The Ewok Adventure is a 1984 American television film based in the Star Wars universe. It takes place on the moon of Endor, and features the Ewoks, who help two young human siblings as they try to locate their parents. The film premiered on November 25, 1984 on ABC.

The film was given a limited international theatrical run, for which it was retitled Caravan of Courage: An Ewok Adventure. It was followed by a sequel, Ewoks: The Battle for Endor, in 1985.

== Plot ==
On the forest moon of Endor, a starcruiser lies wrecked. The Towani family – Catarine, Jeremitt, Mace and Cindel – are stranded. When Catarine and Jeremitt vanish, the children are found by the Ewok Deej. After Mace threatens them, the Ewoks subdue him and take both children to the Ewoks' home. There, Cindel befriends Wicket. Shortly thereafter, the Ewoks kill a boar wolf, only to find a life-monitor from one of the Towani parents with the creature.

They seek out the Ewok Logray, who informs them that the parents have been taken by the monstrous Gorax, which resides in a deserted, dangerous area. A caravan of Ewoks is formed to reunite the children with their parents. They meet a boisterous Ewok woodsman named Chukha-Trok, Kaink the Ewok priestess, and a wistie named Izrina before finally reaching the lair of the Gorax after a few mishaps on the way. The group engage the Gorax in battle, freeing Jeremitt and Catarine, but Chukha-Trok is fatally wounded. The Gorax is thought destroyed when it is knocked into a chasm, but it takes a final blow from Mace (using Chukha-Trok's axe) to defeat the creature, which tries to climb back up after them. The Towanis decide to stay with the Ewoks until they can repair the starcruiser, and Izrina leaves to return to her family.

== Cast ==
- Warwick Davis as Wicket W. Warrick
  - Darryl Henriques as Wicket (voice) (as Daryl Henriquez)
- Aubree Miller as Cindel Towani
- Eric Walker as Mace Towani
- Fionnula Flanagan as Catarine Towani
- Guy Boyd as Jeremitt Towani
- Daniel Frishman as Deej Warrick
  - Sydney Walker as Deej (voice)
- Debbie Lee Carrington as Weechee Warrick
- Tony Cox as Widdle "Willy" Warrick
- Kevin Thompson as Chukha-Trok
- Margarita Fernández as Kaink
- Pam Grizz as Shodu Warrick
- Bobby Bell as Logray
- Burl Ives as Narrator (voice)

== Production ==
=== Inception ===
George Lucas had allowed the Star Wars universe to be produced for television in 1978 with the Star Wars Holiday Special, which proved to be an embarrassment. Lucas assumed greater control over a planned half-hour television project about Ewoks. He hired Thomas G. Smith to produce the film, after Smith had stepped down as the manager of Industrial Light & Magic (ILM) following his work on Indiana Jones and the Temple of Doom. Lucas also hired Bob Carrau, a personal assistant, to co-write the story with him.
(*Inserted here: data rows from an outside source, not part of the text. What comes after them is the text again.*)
/-- A tile store outstanding from now on, the last operation of the attach, of elements of some bytes after a head: counted and
buffered in a protected strip it does not overflow (R185), its bytes and registers unpredictable until MWAIT or DETACH, where
another runner's outstanding store writes too for good (R181); what earlier latch loads took from them captured or
unpredictable (R173, R175). -/
def State.tileStore (s : State) (head unit : Nat) (cells : List Host.Cell) (elems : List (VR × Nat × Nat)) : State :=
  let n := cells.length
  let s := if s.r.strip.prot && s.stripCap < s.r.strip.count + 8 * n then s.endProt else s
  let prot := s.r.strip.prot
  let s := if prot then s.mapR fun r => { r with strip := { r.strip with count := r.strip.count + 8 * n } } else s
  let shared := s.othersPending cells
  let s := (s.touchTiles (fun r => r != s.rid) (fun _ => true) cells).keepSources ((elems.map (·.1)).eraseDups)
  match s.myCore.att with
  | none => s
  | some a => (s.setAttach { a with ops := a.ops ++
      [{ runner := s.rid, cells := cells, elems := elems, taint := shared, prot := prot, use := a.count, head := head, unit := unit }] }).freeRegElems
      (elems.map fun e => (e.1, e.2.1))

/-- The scalar operand of a stochastic store with its depth strip. -/
def State.srArg (s : State) (sr : Option SrArg) : Option (Word × Nat) := sr.map fun x => (s.reg x.reg, x.d.toNat)

/-- The row addresses of TST. -/
def State.tstPlaces (s : State) (a : Attach) (out : Fmt) (sa sb : SR) : M (List RowAt × State) :=
  s.rowKeys .store (a.gn * (out.width / 8)) (out.width / 8) 0 0
    ((List.range a.gm).map fun i => s.reg sa + BitVec.ofNat 64 i * s.reg sb)

/-- The checks of TST (R178). -/
def tstChecks (o : OutFmt) (sa sb : SR) (sr : Option SrArg) (a : Attach) (s : State) : M (Unit × State) :=
  let z := zFmt a.gfmt
  if !outAllowed z (outFmt a.gfmt o) || (sr.isSome && z == .i32) then tileTag none s
  else do
    let (_, s) ← s.tstPlaces a (outFmt a.gfmt o) sa sb
    .ok ((), s)

/-- The bytes of a row of stored elements. -/
def rowCells (key w : Nat) (l : List Nat) : List Host.Cell := cellsFrom key (l.flatMap fun e => natToLeBytes (w / 8) e)

/-- The effect of TST (R178). -/
def doTst (z : ZR) (o : OutFmt) (sa sb : SR) (sr : Option SrArg) (s : State) : State :=
  s.tileDo (.store z) fun a s =>
    let out := outFmt a.gfmt o
    let r := storeVals a.gfmt a.gn s.r.ident.seed (s.srArg sr) out a.acc[z]
    let ps := placesOf (s.tstPlaces a out sa sb)
    let cells := ((ps.zip (List.range ps.length)).map fun p => rowCells p.1.key out.width ((r.val.drop (p.2 * a.gn)).take a.gn)).flatten
    (s.setAttach (a.raise r.flags.bits)).tileStore 0 (out.width / 8) cells []

/-- tst (R178). -/
def execTst (z : ZR) (out : OutFmt) (sa sb : SR) (sr : Option SrArg) (s : State) : Host.Outcome State Fault Refusal :=
  passTile (.tst z out sa sb sr) noWaits (tstChecks out sa sb sr) (doTst z out sa sb sr) s

/-- The checks of TSTV (R178). -/
def tstvChecks (vi : VR) (sr : Option SrArg) (a : Attach) (s : State) : M (Unit × State) :=
  let z := zFmt a.gfmt
  let v := s.vreg vi
  if !outAllowed z (s.fmtOf vi) || v.bs || v.fmt.isNone || (sr.isSome && z == .i32) || !s.sameTags vi (a.gm * a.gn)
  then tileTag (some vi) s else .ok ((), s)

/-- The effect of TSTV (R178). -/
def doTstv (z : ZR) (vi : VR) (sr : Option SrArg) (s : State) : State :=
  s.tileDo (.store z) fun a s =>
    let out := s.fmtOf vi
    let r := storeVals a.gfmt a.gn s.r.ident.seed (s.srArg sr) out a.acc[z]
    let e := out.count s.vlen
    let elems := r.val.mapIdx fun k x => (regAt vi e k, k % e, x)
    (s.setAttach (a.raise r.flags.bits)).tileStore 0 1 [] elems

/-- tstv (R178). -/
def execTstv (z : ZR) (vi : VR) (sr : Option SrArg) (s : State) : Host.Outcome State Fault Refusal :=
  passTile (.tstv z vi sr) noWaits (tstvChecks vi sr) (doTstv z vi sr) s

/-! ### Images (R182) -/

/-- Bytes of an accumulator image. -/
def Attach.imageBytes (a : Attach) : Nat := 64 + a.gm * a.gn * zBytes a.gfmt

/-- The effect of TSAVE (R182). -/
def doTsave (z : ZR) (sa : SR) (s : State) : State :=
  s.tileDo (.store z) fun a s =>
    match s.tileKey (s.reg sa) a.imageBytes 64 .store with
    | .ok (k, s) => s.tileStore 64 (zBytes a.gfmt) (cellsFrom k (a.image z)) []
    | .error _ => s

/-- tsave (R182). -/
def execTsave (z : ZR) (sa : SR) (s : State) : Host.Outcome State Fault Refusal :=
  passTile (.tsave z sa) noWaits (fun a s => do
    let (_, s) ← s.tileKey (s.reg sa) a.imageBytes 64 .store
    .ok ((), s)) (doTsave z sa) s

/-- The checks of TRESTORE (R182): its place, then the header, which must be this attach's bit for bit but for GK;
the scalar side reads it, as it reads any bytes (R269), once no held AMO of theirs is left (R233). -/
def trestoreChecks (sa : SR) (a : Attach) (s : State) : M (Unit × State) := do
  let va := s.reg sa
  let (k, s) ← s.tileKey va a.imageBytes 64 .load
  match poisonMeets s.poison k 64 with
  | some u => s.consume va k u
  | none =>
    let (h, s) := s.restoreBytes .scal k 64
    let field (lo n : Nat) : Nat := bytesVal ((h.drop lo).take n)
    if s.behindAmo va 64 then .error (.queue 0, s)
    else if field 0 8 == a.gfmt.toNat && field 8 2 == a.gm && field 10 2 == a.gn && field 14 2 == 0 &&
        field 16 8 == a.gm * a.gn * 2 ^ 32 + 0x5A170003 && field 24 40 == 0 then .ok ((), s)
    else stopTrap .tag va s

/-- Numbers of n bytes each from bytes. -/
def wordsOf (n : Nat) : Nat → List Byte → List (BitVec 64)
  | 0, _ => []
  | k + 1, bs => BitVec.ofNat 64 (bytesVal (bs.take n)) :: wordsOf n k (bs.drop n)

/-- The effect of TRESTORE (R182); poisoned elements fail the attach (R341). -/
def doTrestore (z : ZR) (sa : SR) (s : State) : State :=
  s.tileDo (.clear z) fun a s =>
    let es := zBytes a.gfmt
    match s.tileKey (s.reg sa) a.imageBytes 64 .load with
    | .ok (k, s) =>
      match poisonMeets s.poison (k + 64) (a.gm * a.gn * es) with
      | some u => s.setLoss (some (.poisoned s.rid (BitVec.ofNat 64 (((s.reg sa).toNat + u - k) / 8 * 8 % 2 ^ 63))))
      | none =>
        let (bs, s) := s.restoreBytes .strm (k + 64) (a.gm * a.gn * es)
        s.setAttach { a with acc := a.acc.set z (wordsOf es (a.gm * a.gn) bs) }
    | .error _ => s

/-- trestore (R182): after every earlier tile operation of the runner. -/
def execTrestore (z : ZR) (sa : SR) (s : State) : Host.Outcome State Fault Refusal :=
  passTile (.trestore z sa) isTileOp (trestoreChecks sa) (doTrestore z sa) s

/-! ### MWAIT and DETACH (R171, R180) -/

/-- The attach's pending flags reach VFLAGS (R179). -/
def State.takeTileFlags (s : State) : State :=
  match s.myCore.att with
  | none => s
  | some a => (s.mapR fun r => { r with vect := { r.vect with vflags := r.vect.vflags ||| a.flags } }).setAttach
      { a with flags := 0, uses := a.uses.map fun u => { u with flags := none } }

/-- Latches a TLDV of the runner filled from registers written without an MFENCE hold free values from here on, also past a later
MFENCE (R175; DEDUCED, log 89). -/
def State.settleLatches (s : State) : State :=
  match s.myCore.att with
  | none => s
  | some a =>
    let mine := a.tldvs.filter fun t => t.runner == s.rid && t.live
    let a := mine.foldl (fun (a : Attach) (t : TldvRec) =>
      { a with latches := a.latches.set (latchIdx t.latch) (s.latchView a (latchIdx t.latch) (s.free + 4400 * (latchIdx t.latch).val)) }) a
    { s with free := s.free + 17600 }.setAttach a

/-- Every tile operation of the attach has completed (R180): those of the running runner are outstanding no more; the
results of the others stand from now on, unpredictable to every reader until their own runner's MWAIT (R181). -/
def State.tileWait (s : State) : State :=
  let me := s.rid
  let s := s.settleLatches.takeTileFlags.latchesDone
  let s := s.landOps s.r.ident.core (fun o => o.runner == me) (fun _ => true)
  match s.myCore.att with
  | none => s
  | some a =>
    (s.setAttach { a.settled me with ops := (a.settled me).ops.map fun o => { o with done := true } }).mapR fun r =>
      { r with vecWrites := 0 }

/-- mwait (R180). -/
def execMwait (s : State) : Host.Outcome State Fault Refusal :=
  outcome (s.afterVector fun s => do
    let (_, s) ← s.tileReady
    .ok ((), s.tileWait.advance))

/-- Another runner of the core has passed tile operations that have not been issued yet. -/
def State.tileQueued (s : State) : Bool :=
  s.rs.any fun x => x.2.ident.core == s.r.ident.core && x.2.vq.any fun
    | .vec i _ _ _ => isTileOp i
    | _ => false

/-- detach (R171): every tile operation of the attach completes, its flags reach VFLAGS, the octants enter their hold; it
waits for operations that other runners of the core have still to issue. A lost share or a recorded eviction is only
forgotten. -/
def execDetach (s : State) : Host.Outcome State Fault Refusal :=
  outcome (s.afterVector fun s =>
    match s.myCore.loss, s.myCore.att with
    | some .mapOut, _ | some (.evicted _), _ => .ok ((), (s.setLoss none).advance)
    | _, _ => do
      let (_, s) ← s.tileReady
      let c := s.r.ident.core
      if s.tileQueued then .ok ((), s)
      else .ok ((), (((s.landOps c (fun _ => true) (fun _ => true)).takeTileFlags.latchesDone).endAttach c none State.toHold).advance))

end Sys2Proof.Machine
end

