/-- A heat has ended (R102, R210): its status is kept, unless the heat that launched it has ended before it; those of the heats it
launched are forgotten; its carved ways
return to caching (R294); the cause that ended it is reported to the partition (R29). -/
def State.endHeat (s : State) (h : Heat) : State :=
  let st := if h.cancelled then h.status else 0
  let s : State := { s with
    heats := s.heats.filter fun g => !(g.part == h.part && g.id == h.id)
    teams := s.teams.filter fun t => !(t.id.part == h.part && t.id.heat == h.id)
    rs := s.rs.filter fun x => !(x.1.part == h.part && x.1.heat == h.id)
    dies := s.dies.map fun d => { d with carved := d.carved.filter fun c => c.1 != h.uid } }
  let s := if s.rid.part = h.part ∧ s.rid.heat = h.id then s.mapR fun r => { r with stat := .exited } else s
  match s.part? h.part with
  | none => s
  | some p =>
    let keep := h.launcher.all fun l => s.heats.any fun g => g.part == h.part && g.id == l
    let p := { p with
      ended := (p.ended.filter fun e => e.2.2 != some h.id) ++ if keep then [(h.id, st, h.launcher)] else []
      trapRec := if h.trap.isSome then h.trap else p.trapRec
      colls := p.colls.filter fun c => c.heat != h.id
      pool := p.pool.filter fun x => x.1.heat != h.id }
    s.setPart (match h.node with
      | some i => p.setNode i (.ended st)
      | none => p)

/-- Heats all of whose teams have retired end. -/
def State.endHeats (s : State) : State :=
  (s.heats.filter fun h => s.teams.all fun t => !(t.id.part == h.part && t.id.heat == h.id) || t.stat == .retired).foldl
    State.endHeat s

/-! ### The launch graph (R265) -/

/-- The status a node ended with. -/
def Part.nodeStatus (p : Part) (i : Nat) : Option Nat :=
  match p.nodes[i]? with
  | some (.ended st) => some st
  | _ => none

/-- A node fires (R265): admitted with ARGBASE, or held for the host's approval; one that fails ends with status 1. -/
def State.startNode (s : State) (p : Part) (i : Nat) (d : HeatDesc) : State :=
  let h := s.newHeat p i d p.nodeArgs 0 0 none [] none (some i)
  let q := p.useId
  if p.assisted 2 then
    s.holdAdmission (q.setNode i (.fired h.id)) { heat := h, launcher := none }
  else
    match (s.setPart (q.setNode i (.fired h.id))).admitHeat h with
    | some s => s
    | none => s.setPart { q.setNode i (.ended 1) with ended := q.ended ++ [(h.id, 1, none)] }

/-- A node looked at: it fires when every predecessor ended with status 0, and is cancelled by any other status. -/
def State.tryNode (s : State) (part : Nat) (x : HeatDesc × Nat) : State :=
  match s.part? part with
  | none => s
  | some p =>
    if p.nodes[x.2]? != some .idle || x.1.launched then s
    else if x.1.preds.any fun j => ((p.nodeStatus j).map fun st => decide (st ≠ 0)).getD false then s.setPart (p.setNode x.2 (.ended 1))
    else if x.1.preds.all fun j => p.nodeStatus j = some 0 then s.startNode p x.2 x.1
    else s

/-- Every node of a partition's graph looked at. -/
def State.tryNodes (s : State) (p : Part) : State :=
  let ds := ((p.loaded.map (·.heats)).getD [])
  (ds.zip (List.range ds.length)).foldl (fun s x => s.tryNode p.idx x) s

/-- The graph of a partition fired as far as it goes: a cancelled node cancels those after it. -/
def State.fireGraph (s : State) (p : Part) : State := (List.range p.nodes.length).foldl (fun s _ => s.tryNodes p) s

/-- What follows from teams and runners that have ended: runners of condemned heats stop, teams retire, heats end,
launch-graph nodes fire. -/
def State.tidy (s : State) : State :=
  let s := s.haltCondemned.retireTeams.pruneQueues.endHeats
  s.parts.foldl State.fireGraph s

end Sys2Proof.Machine
end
When shopping the film around, Smith discovered that none of the TV networks at the time were interested in airing a half-hour special, but ABC showed interest in a two-hour movie of the week; the project was expanded to fill the request.
The producers initially conceived of the project as a cross between "Hansel and Gretel" and Tarzan of the Apes. John Korty, who had directed the Lucas-produced Twice Upon a Time, was selected as director.

=== Staff and crew ===
Evolving from both a story written by George Lucas and a screenplay by Bob Carrau, director John Korty transformed the scenic Northern California film site, Roy's Redwoods Preserve in the San Geronimo Valley, with its verdant ferns and redwood trees, into the Ewoks' forest moon home of Endor. Joe Johnston, a veteran art director at ILM and one of the key concept artists of the classic Star Wars trilogy, acted as production designer and second-unit director. Prior to the film's release, he would also write and illustrate a book about the Ewoks, The Adventures of Teebo: A Tale of Magic and Suspense.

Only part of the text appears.